Fig. 1 is a pipe circuit diagram of a heat medium circulation device according to a first embodiment of the present invention;

Figs. 2 are diagrams showing configuration of an outdoor unit of the heat medium circulation device;

Figs. 3 are diagrams showing configuration the an outdoor unit of a heat medium circulation device according to a second embodiment of the invention; and

Figs. 4 are diagrams showing flow of air of a power source box in the outdoor unit.

[MODE FOR CARRYING OUT THE INVENTION]

[0012] A heat medium circulation device according to a first embodiment of the present invention, combustible refrigerant having greater specific gravity than air is used as refrigerant, a control substrate is accommodated in a power source box, the power source box is placed above an air blower, and an interior of the power source box is not in communication with an interior machine chamber.

[0013] According to the embodiment, it is possible to prevent the combustible refrigerant from entering the power source box having a control substrate.
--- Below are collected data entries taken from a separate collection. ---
theorem bodyLoop_body {turn : State → Eff Unit} (h : ∀ s, (turn s).Body s) (fuel : Nat) (s : State) :
    (bodyLoop turn fuel s).Body s := by
  induction fuel generalizing s with
  | zero => exact .ok _ rfl rfl
  | succ fuel ih =>
    unfold bodyLoop
    split
    · exact .ok _ rfl rfl
    · exact (h s).andThen fun _ t => ih t

/-- A body changes the registers of `BodyFrame` only, and fails at the order's start only. -/
theorem orderBody_body (s : State) : (orderBody s).Body s := bodyLoop_body (bodyTurn_body _) _ s

/-! ## A whole scanline order -/

/-- `s` with the registers a scanline order may change taken from `t`. -/
def State.withOrder (s t : State) : State :=
  { s.withBody t with
    lastOp := t.lastOp, op := t.op, fixed := t.fixed, mix := t.mix, colour1 := t.colour1
    colour2 := t.colour2 }

/-- From `s` to `t` only those registers changed, and the cursor moved on within the stream. -/
structure OrderFrame (s t : State) : Prop where
  same : t = s.withOrder t
  mono : s.cur ≤ t.cur
  bound : s.cur ≤ s.inLen → t.cur ≤ s.inLen

/-- A failure entered at the order's start, from a state an order can reach. -/
def OrderFailed (s t : State) : Prop := ∃ u e, OrderFrame s u ∧ t = u.failEntry e s.orderStart

theorem BodyFrame.order {s t : State} (h : BodyFrame s t) : OrderFrame s t := by
  refine ⟨?_, h.mono, h.bound⟩
  have := h.same
  rw [this]
  rfl

theorem OrderFrame.trans {s t u : State} (h : OrderFrame s t) (g : OrderFrame t u) :
    OrderFrame s u := by
  have hl : t.inLen = s.inLen := by rw [h.same]; rfl
  refine ⟨?_, Nat.le_trans h.mono g.mono, fun hs => hl ▸ g.bound (hl ▸ h.bound hs)⟩
  calc u = t.withOrder u := g.same
    _ = (s.withOrder t).withOrder u := by rw [← h.same]
    _ = s.withOrder u := rfl

theorem OrderFrame.orderStart {s t : State} (h : OrderFrame s t) : t.orderStart = s.orderStart := by
  rw [h.same]; rfl

theorem OrderFailed.trans {s t u : State} (h : OrderFrame s t) (g : OrderFailed t u) :
    OrderFailed s u := by
  obtain ⟨v, e, hv, rfl⟩ := g
  exact ⟨v, e, h.trans hv, by rw [h.orderStart]⟩

/-- The claim a piece of an order satisfies. -/
abbrev Eff.Order (s : State) (e : Eff α) : Prop := e.Sat True (OrderFrame s) (OrderFailed s)

theorem Eff.Body.order {s : State} {e : Eff α} (h : e.Body s) : e.Order s :=
  h.mono (fun _ => BodyFrame.order) fun _ ⟨u, f, hu, ht⟩ => ⟨u, f, hu.order, ht⟩

theorem Eff.Order.andThen {s : State} {e : Eff α} {k : α → State → Eff β} (h : e.Order s)
    (hk : ∀ a t, (k a t).Order t) : (e.andThen k).Order s := by
  refine Eff.Sat.andThen h fun a t ht => ?_
  exact (hk a t).mono (fun _ => ht.trans) fun _ => OrderFailed.trans ht

theorem Eff.Order.ok {s t : State} (a : α) (same : t = s.withOrder t) (cur : t.cur = s.cur) :
    (Eff.ok a t).Order s :=
  ⟨same, Nat.le_of_eq cur.symm, fun h => cur ▸ h⟩

theorem startPlain_order (s : State) : (startPlain s).Order s := .ok _ rfl rfl
theorem startFill_order (s : State) : (startFill s).Order s := .ok _ rfl rfl
theorem startFixed_order (m : Byte) (s : State) : (startFixed m s).Order s := .ok _ rfl rfl
theorem startColour_order (s : State) : (startColour s).Order s :=
  (readPixel_body s).order.andThen fun _ _ => .ok _ rfl rfl
theorem startSetMix_order (s : State) : (startSetMix s).Order s :=
  (readPixel_body s).order.andThen fun _ _ => .ok _ rfl rfl
theorem startBicolour_order (s : State) : (startBicolour s).Order s := by
  refine (readPixel_body s).order.andThen fun p t => ?_
  have h := (readPixel_body { t with colour1 := p }).order
  have g : OrderFrame t { t with colour1 := p } := ⟨rfl, Nat.le_refl _, id⟩
  refine Eff.Sat.andThen (P := OrderFrame t) (h.mono (fun u hu => g.trans hu) fun u hu => ?_)
    fun q u hu => ?_
  · exact .trans g hu
  · exact hu.trans ⟨rfl, Nat.le_refl _, id⟩

theorem runOrder_order {start : State → Eff Unit} (h : ∀ s, (start s).Order s) (count : Nat)
    (op : EffOp) (s : State) : (runOrder count start op s).Order s := by
  have g : OrderFrame s (s.beginOrder count) := ⟨rfl, Nat.le_refl _, id⟩
  refine Eff.Sat.andThen (P := OrderFrame s)
    ((h (s.beginOrder count)).mono (fun u hu => g.trans hu) fun u hu => .trans g hu) fun _ t ht => ?_
  have ht' : OrderFrame s (t.latchOp op) := ht.trans ⟨rfl, Nat.le_refl _, id⟩
  exact (orderBody_body _).order.mono (fun _ hu => ht'.trans hu) fun _ hu => .trans ht' hu

theorem unknownOrder_order (s : State) : (unknownOrder s).Order s := (raise_body _ s).order

/-! ## A planar control byte -/

/-- `s` with the registers a planar instruction may change taken from `t`. -/
def State.withPlanar (s t : State) : State :=
  { s with
    cur := t.cur, plane := t.plane, krow := t.krow, col := t.col, run := t.run, collen := t.collen
    replen := t.replen, pixels := t.pixels }

/-- From `s` to `t` only those registers changed, and the cursor moved on within the stream. -/
structure PlanarFrame (s t : State) : Prop where
  same : t = s.withPlanar t
  mono : s.cur ≤ t.cur
  bound : s.cur ≤ s.inLen → t.cur ≤ s.inLen

/-- A failure entered at the control byte, from a state its run can reach. -/
def PlanarFailed (s t : State) : Prop := ∃ u e, PlanarFrame s u ∧ t = u.failEntry e s.orderStart

theorem PlanarFrame.trans {s t u : State} (h : PlanarFrame s t) (g : PlanarFrame t u) :
    PlanarFrame s u := by
  have hl : t.inLen = s.inLen := by rw [h.same]; rfl
  refine ⟨?_, Nat.le_trans h.mono g.mono, fun hs => hl ▸ g.bound (hl ▸ h.bound hs)⟩
  calc u = t.withPlanar u := g.same
    _ = (s.withPlanar t).withPlanar u := by rw [← h.same]
    _ = s.withPlanar u := rfl

theorem PlanarFrame.orderStart {s t : State} (h : PlanarFrame s t) : t.orderStart = s.orderStart := by
  rw [h.same]; rfl

theorem PlanarFailed.trans {s t u : State} (h : PlanarFrame s t) (g : PlanarFailed t u) :
    PlanarFailed s u := by
  obtain ⟨v, e, hv, rfl⟩ := g
  exact ⟨v, e, h.trans hv, by rw [h.orderStart]⟩

/-- The claim a piece of a planar run satisfies. -/
abbrev Eff.Planar (s : State) (e : Eff α) : Prop := e.Sat True (PlanarFrame s) (PlanarFailed s)

theorem Eff.Planar.andThen {s : State} {e : Eff α} {k : α → State → Eff β} (h : e.Planar s)
    (hk : ∀ a t, (k a t).Planar t) : (e.andThen k).Planar s := by
  refine Eff.Sat.andThen h fun a t ht => ?_
  exact (hk a t).mono (fun _ => ht.trans) fun _ => PlanarFailed.trans ht

theorem Eff.Planar.ok {s t : State} (a : α) (same : t = s.withPlanar t) (cur : t.cur = s.cur) :
    (Eff.ok a t).Planar s :=
  ⟨same, Nat.le_of_eq cur.symm, fun h => cur ▸ h⟩

theorem readByte_planar (s : State) : (readByte s).Planar s := by
  unfold readByte
  split
  · exact ⟨s, .streamUnderrun, ⟨rfl, Nat.le_refl _, id⟩, rfl⟩
  · exact ⟨rfl, Nat.le_succ _, fun _ => by simp only [State.advance_cur]; omega⟩

theorem putLane_planar (b : Byte) (s : State) : (putLane b s).Planar s := by
  refine Eff.Planar.andThen ?_ fun _ t => .ok _ rfl rfl
  unfold memWriteLane
  split
  · exact .ok _ rfl rfl
  · trivial

theorem putDelta_planar (s : State) : (putDelta s).Planar s := by
  refine Eff.Planar.andThen ?_ fun _ t => putLane_planar _ t
  unfold memReadLane
  split
  · exact .ok _ rfl rfl
  · trivial

theorem setRun_planar {s : State} {r : Int} {e : Eff α} (h : e.Planar (s.setRun r)) : e.Planar s := by
  have g : PlanarFrame s (s.setRun r) := ⟨rfl, Nat.le_refl _, id⟩
  exact h.mono (fun _ hu => g.trans hu) fun _ hu => .trans g hu

theorem repeatTimes_planar {turn : State → Eff Unit} (h : ∀ s, (turn s).Planar s) (n : Nat)
    (s : State) : (repeatTimes turn n s).Planar s := by
  induction n generalizing s with
  | zero => exact .ok _ rfl rfl
  | succ n ih => exact (h s).andThen fun _ t => ih t

theorem literalRun_planar (s : State) : (literalRun s).Planar s :=
  (repeatTimes_planar (fun t => (readByte_planar t).andThen fun _ _ =>
      setRun_planar (putLane_planar _ _)) _ s).andThen fun _ t =>
    repeatTimes_planar (fun u => putLane_planar _ u) _ t

theorem deltaRun_planar (s : State) : (deltaRun s).Planar s :=
  (repeatTimes_planar (fun t => (readByte_planar t).andThen fun _ _ =>
      setRun_planar (putDelta_planar _)) _ s).andThen fun _ t =>
    repeatTimes_planar (fun u => putDelta_planar u) _ t

theorem runControl_planar (c : Byte) (s : State) : (runControl (s.latchRun c)).Planar s := by
  have g : PlanarFrame s (s.latchRun c) := ⟨rfl, Nat.le_refl _, id⟩
  have key : (runControl (s.latchRun c)).Planar (s.latchRun c) := by
    unfold runControl
    split
    · exact ⟨_, .rasterOverflow, ⟨rfl, Nat.le_refl _, id⟩, rfl⟩
    · split
      · exact literalRun_planar _
      · exact deltaRun_planar _
  exact key.mono (fun _ hu => g.trans hu) fun _ hu => .trans g hu

/-! ## Every instruction -/

theorem inScan_next {run : State → Eff Unit} {s t : State} (h : inScan run s = .next t) :
    s.phase = .scan ∧ s.pb ≠ .four ∧ (run s).outcome = .next t := by
  unfold inScan at h
  split at h
  · next hc => exact ⟨hc.1, hc.2, h⟩
  · simp at h

theorem inPlanar_next {run : State → Eff Unit} {s t : State} (h : inPlanar run s = .next t) :
    s.phase = .planar ∧ s.pb = .four ∧ (run s).outcome = .next t := by
  unfold inPlanar at h
  split at h
  · next hc => exact ⟨hc.1, hc.2, h⟩
  · simp at h

/-- A scanline order that answers a next state runs in phase `SCAN`, and changes the registers of
`OrderFrame` only or has failed at its start. -/
theorem exec_scan_next {i : Instr} {s t : State} (hc : i.ctx = .scan) (h : exec i s = .next t) :
    s.phase = .scan ∧ s.pb ≠ .four ∧ (OrderFrame s t ∨ OrderFailed s t) := by
  have key : ∀ {run : State → Eff Unit}, (run s).Order s → inScan run s = .next t →
      s.phase = .scan ∧ s.pb ≠ .four ∧ (OrderFrame s t ∨ OrderFailed s t) := fun hr hn =>
    let ⟨h1, h2, h3⟩ := inScan_next hn
    ⟨h1, h2, hr.outcome h3⟩
  cases i with
  | fill c => exact key (runOrder_order startFill_order _ _ s) h
  | mix c => exact key (runOrder_order startPlain_order _ _ s) h
  | fom c => exact key (runOrder_order startPlain_order _ _ s) h
  | colour c => exact key (runOrder_order startColour_order _ _ s) h
  | copy c => exact key (runOrder_order startPlain_order _ _ s) h
  | reserved5 c => exact key (unknownOrder_order s) h
  | setmixMix c => exact key (runOrder_order startSetMix_order _ _ s) h
  | setmixFom c => exact key (runOrder_order startSetMix_order _ _ s) h
  | bicolour c => exact key (runOrder_order startBicolour_order _ _ s) h
  | fillM n => exact key (runOrder_order startFill_order _ _ s) h
  | mixM n => exact key (runOrder_order startPlain_order _ _ s) h
  | fomM n => exact key (runOrder_order startPlain_order _ _ s) h
  | colourM n => exact key (runOrder_order startColour_order _ _ s) h
  | copyM n => exact key (runOrder_order startPlain_order _ _ s) h
  | reserved5M n => exact key (unknownOrder_order s) h
  | setmixMixM n => exact key (runOrder_order startSetMix_order _ _ s) h
  | setmixFomM n => exact key (runOrder_order startSetMix_order _ _ s) h
  | bicolourM n => exact key (runOrder_order startBicolour_order _ _ s) h
  | fomS1 => exact key (runOrder_order (startFixed_order _) _ _ s) h
  | fomS2 => exact key (runOrder_order (startFixed_order _) _ _ s) h
  | reservedB => exact key (unknownOrder_order s) h
  | reservedC => exact key (unknownOrder_order s) h
  | white => exact key (runOrder_order startPlain_order _ _ s) h
  | black => exact key (runOrder_order startPlain_order _ _ s) h
  | reservedF => exact key (unknownOrder_order s) h
  | marker => cases hc
  | long16 c => cases hc
  | long32 c => cases hc
  | raw c r => cases hc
Therefore, it is possible to provide a heat medium circulation device using a safe heat pump.

[0014] In a second embodiment, in the heat medium circulation device of the first embodiment, the control substrate includes a heat radiating section, and the power source box includes a ventilation duct for introducing air into the power source box from outside of the outdoor unit, and an outlet section for discharging air in the power source box to outside of the power source box.

[0015] According to the embodiment, air existing outside of the outdoor unit can be brought into the power source box through the ventilation duct to cool the control substrate, and temperature of the control substrate can be lowered. According to this, it is possible to prevent parts from deteriorating, and to use the heat medium circulation device for a long term with consistent performance.

[0016] In a third embodiment, in the heat medium circulation device of the first or the second embodiment, the control substrate is placed in an outside air communication chamber.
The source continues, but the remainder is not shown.